Last evening I took a taxi out to the the Mal Del Rio, which is a beautiful, two story mall. It is fully enclosed, which surprised me. With the mild Cuenca climate, I thought the mall might be fully or partially open-air, like malls I have visited in San Diego and Honolulu. I'm not big on malls, but its food court adds a nice variety of Ecuadorian choices as well as Kentucky Fried Chicken and Burger King. No, I have no intentions of eating at either of them. Video arcades are still very popular at least at the mall. There is a very large one aimed at children, and a smaller version aimed at teens.

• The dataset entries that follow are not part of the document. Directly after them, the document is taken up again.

-- ==== Sys2Proof/Machine/Sched.lean ====
section
/-!
DEFINITION. Tile operations, the step boundary and its actions, step release, late boundaries and the mortar's
links (R20, R45, R113 to R134, R316 to R318).
-/

namespace Sys2Proof.Machine

/-! ## Expert placement (R313, R316 to R318) -/

/-- The entry of an expert as a load places it (R313): one replica. -/
def firstEntry (c : CutDecl) (e : Nat) : Nat × Nat × List Nat :=
  let d := max 1 c.expertDevices
  (1, e / d, [e % d])

def placeKey (job table : Nat) : Nat := job * 256 + table

/-- A placement table of a job. -/
def State.placeTab (s : State) (job table : Nat) : PlaceTab :=
  let c := (s.jobDecl job).cut
  mgetD s.sch.place (placeKey job table) { entries := (List.range c.experts).map (firstEntry c) }

/-- A copy of a placement table in HBM: the header and an entry for each expert (R316). -/
def tableBytes (version : Nat) (l : List (Nat × Nat × List Nat)) : List Byte :=
  toLe 4 version ++ toLe 2 l.length ++ List.replicate 10 0 ++ l.flatMap (fun x =>
    toLe 1 x.1 ++ [0] ++ toLe 2 x.2.1 ++ (List.range 4).flatMap (fun i => toLe 2 (nth x.2.2 i 0)) ++ toLe 4 0)

/-- A placement table changes, and with it its copies in HBM. -/
def State.setPlace (s : State) (job table : Nat) (t : PlaceTab) : State :=
  let s := { s with sch := { s.sch with place := mput s.sch.place (placeKey job table) t } }
  match (s.jobDecl job).cut.tables.find? (fun x => x.1 = table) with
  | some x => (s.wrTier 1 x.2.1 (tableBytes t.version t.entries)).wrTier 1 x.2.2 (tableBytes t.shadowVersion t.shadow)
  | none => s

/-- Whether a rank's weight set declares expert `e` at a local slot. -/
def declares (c : CutDecl) (e slot r : Nat) : Bool :=
  (decide (r < c.expertDevices) && e % max 1 c.expertDevices == r && e / max 1 c.expertDevices == slot)
    || c.replicas.contains (r, e, slot)

/-- The ranks an entry names: N of 0 reads as 1. -/
def entryRanks (x : Nat × Nat × List Nat) : List Nat := x.2.2.take (max 1 x.1)

/-- An entry that keeps the rule of R316. -/
def entryOk (c : CutDecl) (e : Nat) (x : Nat × Nat × List Nat) : Bool :=
  decide (x.1 ≤ 4) && decide ((entryRanks x).length = max 1 x.1) && (entryRanks x).all (declares c e x.2.1)

/-- The replicas of an expert: an entry that breaks the rule reads as one replica on its first rank. -/
def State.replicas (s : State) (job table e : Nat) : List Nat × Bool :=
  let c := (s.jobDecl job).cut
  let x := nth (s.placeTab job table).entries e (firstEntry c e)
  if entryOk c e x then (entryRanks x, true) else ((firstEntry c e).2.2, false)

/-- A routed row goes to replica s mod N of the committed entry (R317). -/
def State.routeRow (s : State) (job table srcRank e : Nat) : State :=
  let (rs, ok) := s.replicas job table e
  let s := if ok then s else s.modJob job (fun b => { b with placeRefused := min (b.placeRefused + 1) (2 ^ 32 - 1) })
  { s with sch := { s.sch with routed := nth rs (srcRank % max 1 rs.length) 0 } }

/-- The bit a member votes in a placement commit barrier. -/
def PlaceTab.ready (t : PlaceTab) : Bool := t.complete && t.shadowVersion == t.version + 1
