/-- The state as a reset begins: TIME 0, jobs, keys and registers gone; flash keeps its data and its map. -/
def State.afterReset (s : State) (cause : Nat) (advance : Bool) : State :=
  let cold := cause == Cause.cold
  let c : ClkSt :=
    { witTerm := if cold then 0 else s.clk.witTerm
      witHolder := if cold then 16 else s.clk.witHolder
      i3cAddr := s.clk.i3cAddr, perst0 := s.clk.perst0, perst1 := s.clk.perst1, vin48 := s.clk.vin48, vsb33 := s.clk.vsb33
      bootStep := if cold then 1 else 2 }
  s.aonKept cold advance cause
    { pending := s.pending, free := s.free
      mem := s.mem.filter (fun x => x.1 / 2 ^ 44 = 3)
      tier := { flash := s.tier.flash }
      clk := c }

/-! ## Bring-up (R404) -/

def State.atStep (s : State) (n : Nat) : State := s.setClk { s.clk with bootStep := n }

/-- A step fails: FAIL and its CODE. -/
def State.bootFails (s : State) (code : Nat) : State := s.setClk { s.clk with bootFail := true, bootCode := code % 256 }

/-- A failed self-test of a unit (R426): a brick is unavailable, any other unit disabled until reset. -/
def State.unitFails (s : State) (block : Nat) : State :=
  let code := bits block 7 0
  let die := bits block 12 8
  let s := s.alarm Kind.bistFail 0xFF (alarmKey die (block % 2 ^ 24))
  if 0x80 ≤ code then s.setF R.BRK_STAT_AVAIL (lBrick die (code - 0x80)) 0
  else { s with obsv := { s.obsv with disabled := block % 2 ^ 20 :: s.obsv.disabled } }

/-- Steps 7 and 8: self-test when AON_RST.BIST is set, READY. -/
def State.boot7 (s : State) (b : BootIn) : State :=
  let s := s.atStep 7
  let s := if s.getB R.AON_RST_BIST (lDie 16) then forEach b.bistFailed s State.unitFails else s
  let s := s.atStep 8
  s.setClk { s.clk with ready := true, pinReady := true }

/-- A mortar port trains, or is DISABLED when it faces no die (R131). -/
def State.trainMortar (s : State) (b : BootIn) (i : Nat) : State :=
  let l := lIdx (i / 4) (i % 4)
  match mortarPeer (i / 4) (i % 4) with
  | some p =>
    ((s.setF R.D2D_LSTAT_STATE l 2).setF R.D2D_LSTAT_PEER l p).setF R.D2D_LSTAT_REPAIRED l (nth b.mortarRepaired i 0)
  | none => s.setF R.D2D_LSTAT_STATE l 4

/-- Step 6: the links. Fabric ports and whistle rings begin training; their outcomes are commands of their own. -/
def State.boot6 (s : State) (b : BootIn) : State :=
  let s := s.atStep 6
  let s := s.setClk { s.clk with bootWait := 0, bootCode := 0 }
  let n := s.getF R.AON_DEVNUM_DEVICE (lDie 16)
  let s := (s.setF R.FAB_ID_DEVICE (lDie 18) n).setF R.FAB_ID_DEVICE (lDie 19) n
  let s := { s with wo1 := R.FAB_ID_DEVICE.key (lDie 18) :: R.FAB_ID_DEVICE.key (lDie 19) :: s.wo1 }
  let s := forEach (List.range 64) s (fun s i => s.trainMortar b i)
  let s := forEach (List.range 32) s State.enablePort
  let s := forEach (List.range 8) s (fun s q =>
    if s.unitOut (portDie q) 0x18 (q % 4) then s else s.setF R.WPT_PSTAT_STATE (portLoc q) 1)
  let s := (s.setB R.LLP_ID_BRIDGE1 (lDie 18) b.bridge1).setB R.LLP_ID_BRIDGE2 (lDie 18) b.bridge2
  let levels := 0 :: ((if b.bridge1 then [1] else []) ++ (if b.bridge2 then [2] else []))
  (forEach levels s State.retrainRing).boot7 b

/-- HBM stacks (R243, R244): true when one is unrepairable. -/
def State.trainHbm (s : State) (t : Training) : Bool × State :=
  let x (i : Nat) : Bool × Nat := nth t.hbm i (true, 0)
  ((List.range 16).any (fun i => (x i).1),
    forEach (List.range 16) s (fun s i =>
      (s.setF R.HBM_TRAIN_STATE (lDie i) (if (x i).1 then 3 else 2)).setF R.HBM_TRAIN_REPAIRED (lDie i) (x i).2))

/-- LPDDR interfaces (R244, R245): a configuration that is not supported fails. -/
def State.trainLpd (s : State) (t : Training) : State :=
  let x (i : Nat) : Bool × Nat × Bool × Nat := nth t.lpd i (false, 0, false, 0)
  let good (i : Nat) : Bool := (x i).1 && decide ((x i).2.1 ≤ 2) && [8, 16, 32, 48, 64].contains (x i).2.2.2
  let s := forEach (List.range 16) s (fun s i =>
    let l := lpdLoc i
    if good i then
      ((((s.setF R.LPD_CFG_PRESENT l 1).setF R.LPD_CFG_RATE l (x i).2.1).setB R.LPD_CFG_RANKS2 l (x i).2.2.1).setF
        R.LPD_CFG_GIB l (x i).2.2.2).setF R.LPD_STAT_STATE l 2
    else s.setF R.LPD_STAT_STATE l 3)
  let view := s.lpdBytes 0 != 0 && (List.range 16).all (fun i => s.lpdBytes i == s.lpdBytes 0)
  (s.setB R.LPD_VIEW_DI (lDie 16) view).setB R.LPD_VIEW_DI (lDie 17) view

/-- A fabric die's flash is formatted at its first training: factory-marked blocks excluded, seven eighths of the
good capacity logical (R247). -/
def State.formatFlash (s : State) (t : Training) (fd gib : Nat) : State :=
  let f := s.flash fd
  let s := if f.raw ≠ 0 then s.setFlash fd f.scan
    else
      let bad := (t.factory.filter (fun x => x.1 = fd)).map (·.2)
      let raw := gib * 16
      s.setFlash fd { f with
        raw := raw, logical := (raw - bad.length) * 7 / 8
        blocks := bad.foldl (fun m b => mput m b { factory := true }) f.blocks }
  let f := s.flash fd
  let s := s.setF R.NVT_BAD_FACTORY (lDie fd) (f.blocks.filter (fun b => b.2.factory)).length
  ((s.setF R.NVT_SPACE_LOGICAL_GIB (lDie fd) (f.logical / 16)).flashSpare fd).flashWear fd

/-- ONFI channels (R243, R244, R246). -/
def State.trainOnfi (s : State) (t : Training) : State :=
  let x (i : Nat) : Bool × Bool × Nat × Nat := nth t.onfi i (false, false, 0, 0)
  let s := forEach (List.range 16) s (fun s i =>
    let l := lIdx (18 + i / 8) (i % 8)
    if (x i).1 then
      (((s.setF R.NVT_CHSTAT_STATE l 2).setB R.NVT_CHSTAT_SLOW l (x i).2.1).setF R.NVT_CHSTAT_TARGETS l (x i).2.2.1).setF
        R.NVT_CHSTAT_RAW_GIB l (x i).2.2.2
    else s.setF R.NVT_CHSTAT_STATE l 3)
  let gib (fd : Nat) : Nat :=
    (((List.range 8).map (fun c => x ((fd - 18) * 8 + c))).map (fun y => if y.1 then y.2.2.2 else 0)).foldl (· + ·) 0
  (s.formatFlash t 18 (gib 18)).formatFlash t 19 (gib 19)

/-- Step 5: memory training; then the wait for the device number (R405). -/
def State.boot5 (s : State) (b : BootIn) : State :=
  let s := s.atStep 5
  let (bad, s) := s.trainHbm b.training
  let s := (s.trainLpd b.training).trainOnfi b.training
  if bad then
    let (code, s) := s.draw 8
    s.bootFails code
  else if s.getB R.AON_DEVNUM_VALID (lDie 16) then s.boot6 b
  else (s.atStep 6).setClk { (s.atStep 6).clk with bootWait := 2, bootCode := 2, bootIn := b }

/-- The first keeper: both dies are followers without RENEW, and HD0's claim is applied first (R399, R400). -/
def State.firstLease (s : State) : State :=
  ((s.view 0 s.clk.witTerm).view 1 s.clk.witTerm).win 0

/-- Step 4: the steward firmware. -/
def State.boot4 (s : State) (b : BootIn) : State :=
  let s := s.atStep 4
  if b.firmwareOk then
    let s := s.setClk { s.clk with fwDigest := b.fwDigest }
    s.firstLease.boot5 b
  else
    let (code, s) := s.draw 8
    s.bootFails code

/-- Step 3: VIN48 must be within range (R436). -/
def State.boot3 (s : State) (b : BootIn) : State :=
  let s := (s.atStep 3).setClk { (s.atStep 3).clk with vin48 := b.vin48, bootFail := false, bootCode := 0, bootWait := 0 }
  if b.vin48 then s.boot4 b
  else s.setClk { s.clk with bootFail := true, bootCode := 1, bootWait := 1 }

/-- COLD_RESET (R403): from step 1. -/
def execColdReset (boot : BootIn) (s : State) : Out :=
  .next (
    let s := s.afterReset Cause.cold true
    (s.setClk { s.clk with vsb33 := true, i3cAddr := boot.i3cAddr % 8 }).boot3 boot)

/-- WARM_RESET (R403): from step 2. -/
def execWarmReset (byPin : Bool) (boot : BootIn) (s : State) : Out :=
  .next ((s.afterReset (if byPin then Cause.pin else Cause.warm) true).boot3 boot)

/-- BOOT_STEP_TIMEOUT (R404): waits are not counted in a step's time. -/
def execBootStepTimeout (s : State) : Out :=
  .next (
    if s.clk.ready ∨ s.clk.bootWait ≠ 0 ∨ s.clk.bootFail ∨ s.clk.bootStep = 0 then s
    else
      let (code, s) := s.draw 8
      s.bootFails code)

/-- VIN48_ARRIVAL (R436): a device that waits at step 3 retries. -/
def execVin48Arrival (boot : BootIn) (s : State) : Out :=
  .next (
    if s.clk.bootWait = 1 then s.boot3 { boot with vin48 := true } else s.setClk { s.clk with vin48 := true })

/-- A device that waits at step 6 goes on once the number is valid (R405). -/
def State.numberArrives (s : State) (boot : BootIn) : State :=
  if s.clk.bootWait = 2 ∧ s.getB R.AON_DEVNUM_VALID (lDie 16) then s.boot6 boot else s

My purpose for going to the mall was to experience the cinema complex. I particularly had hoped to study my Spanish. I had read in a book that American movies in Ecuador were generally in English with Spanish subtitles. The movie "Eclipse" seemed like a good way of beginning. First surprise, the movie was only $4.50 in the evening yet. Refreshments looked about as expensive as back home. Don't expect to find stadium seating, or long back rocking chairs. Otherwise, they were nice, attractive, comfortable theaters. My next surprise--the movie was in Spanish with no English subtitles, although I was expecting a movie in English with Spanish subtitles. Either way I could have boned up on my Spanish. Under the circumstances, I could do neither. If I only had the dialog to listen to, I would not have had any idea what was being said except for an occasional word. Seeing the film at least helped me figure out the plot. My third surprise, it has been decades since I saw a dubbed film. I always hated how the lips did not synchronize with the words. I assume the sophistication of computer-generated software has allowed the lips and Spanish to move in perfect sync. I would have believed the movie had been originally filmed in Spanish with Spanish-Speaking actors. I was very impressed.